Dan Jones’ recent article in Network World “Containers vs. VMs: It comes down to state management, networking, and sprawl” responds to some specific concerns regarding possible pitfalls when implementing Docker instead of more traditional VM architectures (only in IT can something just over decade old be considered “traditional” ).
Dan discusses Docker’s evolution towards parity in some of the key business values of using VMs. Specifically, managing resources and guarding against sprawl or over-proliferation, networking flexibility and features, and the ability to suspend and save machine states. These problems manifest in almost any development and deployment environment and may be somewhat more difficult to address in Docker, but in all three of these arguments, Docker also has some advantages over traditional VMs.
When people talk sprawl and over-proliferation of virtual machines and services, the main concern lies in managing and administrating the resources. When it comes to terminating machines or containers, Docker has a clear advantage, which is image determinism. Since Docker containers maintain a clear revision history and state, identifying containers built off the same image is quick and simple.
Replacing containers with identical containers built off the same image is also painless. With VMs, manual management of snapshots, mappings of instances to images, and VM versioning is all administrative overhead. Docker’s ability to provide deterministic history of containers and images makes managing potential sprawl easier and safer.
If we talk about networking, virtual machines are certainly more flexible and can support a wider set of configurations and topologies. Docker, on the other hand, can use a simplified bridge network within a host, or their overlay network between hosts. The design of the Docker overlay network allows you to form several Docker machines into a single entity called a swarm. This allows Docker to be broken into separate management entities. The container acts as the smallest unit, the Docker engine acts as its own independent entity for management purposes, and the Docker Swarm is an even larger aggregated entity. This provides Docker entities with a certain autonomy from a management perspective. Swarm can be managed as an aggregate, without requiring management of a Docker engine or Docker container. Conversely, a container can be managed without involving the Swarm management. The value of technology can be judged by simplicity as easily as it can be judged by complexity.
The value of suspending a machine state is definitely valuable, especially in the development world, and VMs have that value, but using a different workflow, the ability to have quick and cheap disposable environments and services can be seen as a way around the problems that suspend helps solve. Docker’s ability to discard and spin up lightweight environments easily, automatically, and reliably, means the idea of the single unit uptime becomes irrelevant, and service uptime becomes the new value.
The server process running for years has been an impressive benchmark, but with stateless models, it’s also unnecessary. Being able to throw away containers with exhausted buffers, counters, leaked file handles and other misbehaving elements, and spin up new ones, as well as being able to step backwards through the generations of images on a container means it’s easier to throw it away and get a new one than repair the old. Long-lived machines collect cruft, run counters past their bounds, and leak memory.

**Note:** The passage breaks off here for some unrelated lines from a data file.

-- ==== Sys2Proof/Machine/Tokens.lean ====
section
/-!
DEFINITION. The stream tokens as instructions (spec/30_encoding.md R69 to R71): what one token does inside the command that
handles it, RDHDR (R123) or WRHDR (R115) for a header token, RDMAGIC (R148) or WRMAGIC (R147) for the magic field. The commands
of HeaderReader, HeaderWriter and Sequencer are iterations of the same operations. Assumptions 8, 9.
-/
namespace Sys2Proof.Machine

/-! ## What follows the phase a token ends -/

/-- The end of the running command, or the rest of the macro command it belongs to (R151, R152, R153). -/
def endPhase (macroCode : BitVec 2) (rest : State → Res Unit) (s : State) : Res Unit :=
  if s.work.macroCmd = macroCode then (rest s).seq fun s => .ok () s.complete else .ok () s.complete

/-- After a token of RDHDR: the next token, or the end of the header (R122). -/
def afterReadToken (s : State) : Res Unit :=
  if s.work.stk = [] then (rdhdrEnd s).seq (endPhase decompressMacro decompressAfterHeader) else .ok () s

/-- After a token of WRHDR: the next token, or the end of the header (R115). -/
def afterWriteToken (s : State) : Res Unit :=
  if s.work.stk = [] then endPhase compressMacro compressAfterHeader s else .ok () s

/-! ## The token rows -/

/-- Take the token `HDR.NODE` from the source (R123). -/
def takeNode (s : State) : Res Unit :=
  (srcRead 1 s).bind fun f s =>
    match f with
    | none => .stop (.raise .truncatedHeader) s
    | some _ => openNode s

/-- Take the token `HDR.LEAF` with a symbol from the source (R123). -/
def takeLeaf (sym : Sym) (s : State) : Res Unit :=
  (srcRead 1 s).bind fun f s =>
    match f with
    | none => .stop (.raise .truncatedHeader) s
    | some _ =>
      (openLeaf s).bind fun i s =>
        (srcRead 9 s).bind fun v s =>
          match v with
          | none => .stop (.raise .truncatedHeader) s
          | some _ => .ok () (closeLeaf i sym s)

/-- `HDR.NODE` (R69): read in phase RDHDR (R123), written in phase WRHDR (R115). -/
def execHdrNode (s : State) : Host.Outcome State Fault Refusal :=
  match s.phase with
  | .rdhdr => settle ((takeNode s).seq afterReadToken)
  | .wrhdr => settle ((writeNodeToken s).seq afterWriteToken)
  | _ => .refused .tokenOutsidePhase

/-- `HDR.LEAF` (R69, R70): read in phase RDHDR (R123), written in phase WRHDR (R115). -/
def execHdrLeaf (sym : Sym) (s : State) : Host.Outcome State Fault Refusal :=
  match s.phase with
  | .rdhdr => settle ((takeLeaf sym s).seq afterReadToken)
  | .wrhdr => settle ((writeLeafToken sym s).seq afterWriteToken)
  | _ => .refused .tokenOutsidePhase

/-- `FILE.MAGIC` (R71): read and accepted in phase RDMAGIC (R148), written in phase WRMAGIC (R147). -/
def execFileMagic (s : State) : Host.Outcome State Fault Refusal :=
  match s.phase with
  | .rdmagic => settle ((readMagic s).seq (endPhase decompressMacro decompressAfterMagic))
  | .wrmagic => settle ((writeMagic s).seq (endPhase compressMacro compressAfterMagic))
  | _ => .refused .tokenOutsidePhase

end Sys2Proof.Machine
end

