-- ==== Sys2Proof/Machine/HostPort.lean ====
section
/-!
DEFINITION. The host's actions other than commands: register reads and writes (spec/30_encoding.md R60, R61, R65 to R68,
spec/47_sequencer_commands.md R156), reset (spec/70_reset_and_hazards.md R190 to R192) and the streams it supplies (R193, R198).
-/
namespace Sys2Proof.Machine

/-- The address of `CMD` (R61). -/
abbrev cmdAddr : BitVec 5 := 0x00#5
/-- The address of `SEL` (R61). -/
abbrev selAddr : BitVec 5 := 0x04#5

/-- The register `TREE`'s fields (R61). -/
def State.treeWord (s : State) : Reg := (s.nodeCount ++ s.root).setWidth 64

/-- `NODE_INFO` of an entry (R61, R67). -/
def Node.infoWord (n : Node) : Reg := (n.right ++ n.left ++ n.sym ++ BitVec.ofBool n.leaf).setWidth 64

/-- May the selected entry of the arena be read (R67, R68)? -/
def State.nodeWindow (s : State) : Bool := !s.busy && s.treeValid && decide (s.sel.toNat < s.nodeCount.toNat)

/-- May the selected entry of the code table be read (R67, R68)? -/
def State.codeWindow (s : State) : Bool := !s.busy && s.codesValid && decide (s.sel.toNat ≤ 256)

/-- May the selected entry of the frequency table be read (R67, R68)? -/
def State.freqWindow (s : State) : Bool := !s.busy && s.freqValid && decide (s.sel.toNat ≤ 256)

/-- Bits [64j+63 : 64j] of the selected code (R67). -/
def State.codeQuarter (s : State) (j : Nat) : Reg := (s.codeBitsAt s.sel.toNat).extractLsb' (64 * j) 64

/-- Read a register: `some` value, or `none` where the read returns an unspecified value (R61, R65 to R68, U4, U10). -/
def regValue (addr : BitVec 5) (s : State) : Option Reg :=
  match addr.toNat with
  | 0x01 => some s.statusWord
  | 0x02 => some (s.errCodeBits.setWidth 64)
  | 0x03 => if !s.busy && s.treeValid then some s.treeWord else none
  | 0x04 => some (s.sel.setWidth 64)
  | 0x05 => if s.freqWindow then some ((s.freqAt s.sel.toNat).setWidth 64) else none
  | 0x06 => if s.nodeWindow then some (s.nodeAt s.sel).infoWord else none
  | 0x07 => if s.nodeWindow then some ((s.nodeAt s.sel).weight.setWidth 64) else none
  | 0x08 => if s.codeWindow then some ((s.codeLenAt s.sel.toNat).setWidth 64) else none
  | 0x09 => if s.codeWindow then some (s.codeQuarter 0) else none
  | 0x0A => if s.codeWindow then some (s.codeQuarter 1) else none
  | 0x0B => if s.codeWindow then some (s.codeQuarter 2) else none
  | 0x0C => if s.codeWindow then some (s.codeQuarter 3) else none
  | 0x0D => some (s.cfg.magic.setWidth 64)
  | _ => some 0#64

/-- The unspecified value of a read in draw `k`: of `TREE` only the two fields (R61, R68), of a window all 64 bits
(U4; assumption 7). -/
def freeRead (addr : BitVec 5) (k : Nat) : Reg :=
  if addr = 0x03#5 then (Config.free 20 (.window addr.toNat) k).setWidth 64 else Config.free 64 (.window addr.toNat) k

/-- A read transaction (R60, R156): no effect on the CORE. An unspecified value is a draw (U4). -/
def readReg (addr : BitVec 5) (s : State) : State :=
  match regValue addr s with
  | some v => { s with rdata := v }
  | none => { s with rdata := freeRead addr s.freeCount, freeCount := s.freeCount + 1 }

/-- A write transaction to a register other than `CMD` (R61, R156): `SEL` takes the low 10 bits, at any time; every other
register ignores it. -/
def writeReg (addr : BitVec 5) (data : Reg) (s : State) : State :=
  if addr = selAddr then { s with sel := data.setWidth 10 } else s

/-- What reset leaves of the environment (R191, R192, U5). Between commands the streams are untouched. Where a command runs, the
transaction in flight may or may not have taken effect, so the streams are free values afterwards: any read position, any
bits of one write behind what the sink held, and perhaps a close; a closed sink takes none. Assumption 12. -/
def abandon (s : State) : State :=
  if s.busy then
    { s with
      src := { s.src with
        pos := (Config.free s.src.bits.length .abandonedPos s.freeCount).toNat % (s.src.bits.length + 1) }
      snk :=
        if s.snk.closed then s.snk
        else
          { s.snk with
            bits := s.snk.bits ++ msbBits ((Config.free 6 .abandonedCount s.freeCount).toNat % 33)
              (Config.free 32 .abandonedBits s.freeCount)
            closed := (Config.free 1 .abandonedClose s.freeCount).getLsbD 0 } }
  else s

/-- A host action other than a write to `CMD`. A stream may not be replaced while a command runs (R41, R196; assumption 14);
a position beyond the end is the end (R41). -/
def hostAct (a : HostAction) (s : State) : Host.Outcome State Fault Refusal :=
  match a with
  | .write addr data => .next (writeReg addr data s)
  | .read addr => .next (readReg addr s)
  | .reset => .next (coreReset (abandon s))
  | .openSource bits pos answers =>
    if s.busy then .refused .streamReplacedWhileBusy
    else .next { s with src := { bits := bits, pos := min pos bits.length, answers := answers } }
  | .openSink bits closed answers =>
    if s.busy then .refused .streamReplacedWhileBusy
    else .next { s with snk := { bits := bits, closed := closed, answers := answers } }

end Sys2Proof.Machine
end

The cost of rebuilding and replacing a VM in a hypervisor is cheaper than a reboot, but still it’s time-consuming, and generally requires manual management. Docker features make this process so inexpensive, you can dispose of old containers and replace them with new ones so easily, there is no reason not to do it before anything even manifests. Combined with the strict versioning found in Docker images, there is not even the worry of bringing in out of date or too soon images. using a registry and well-crafted tagging model greatly reduces the chances for manual management of individual instances.
As Dan said in his article, sometimes VMs are the right tool (like a hammer) and sometimes Docker is the right tool (like a screwdriver), but to extend his metaphor, just because the wall is built with nails hammered into the plywood, doesn’t make it better than the wall built with wood screws. Your design should dictate the correct tools. Your tools shouldn’t dictate your design.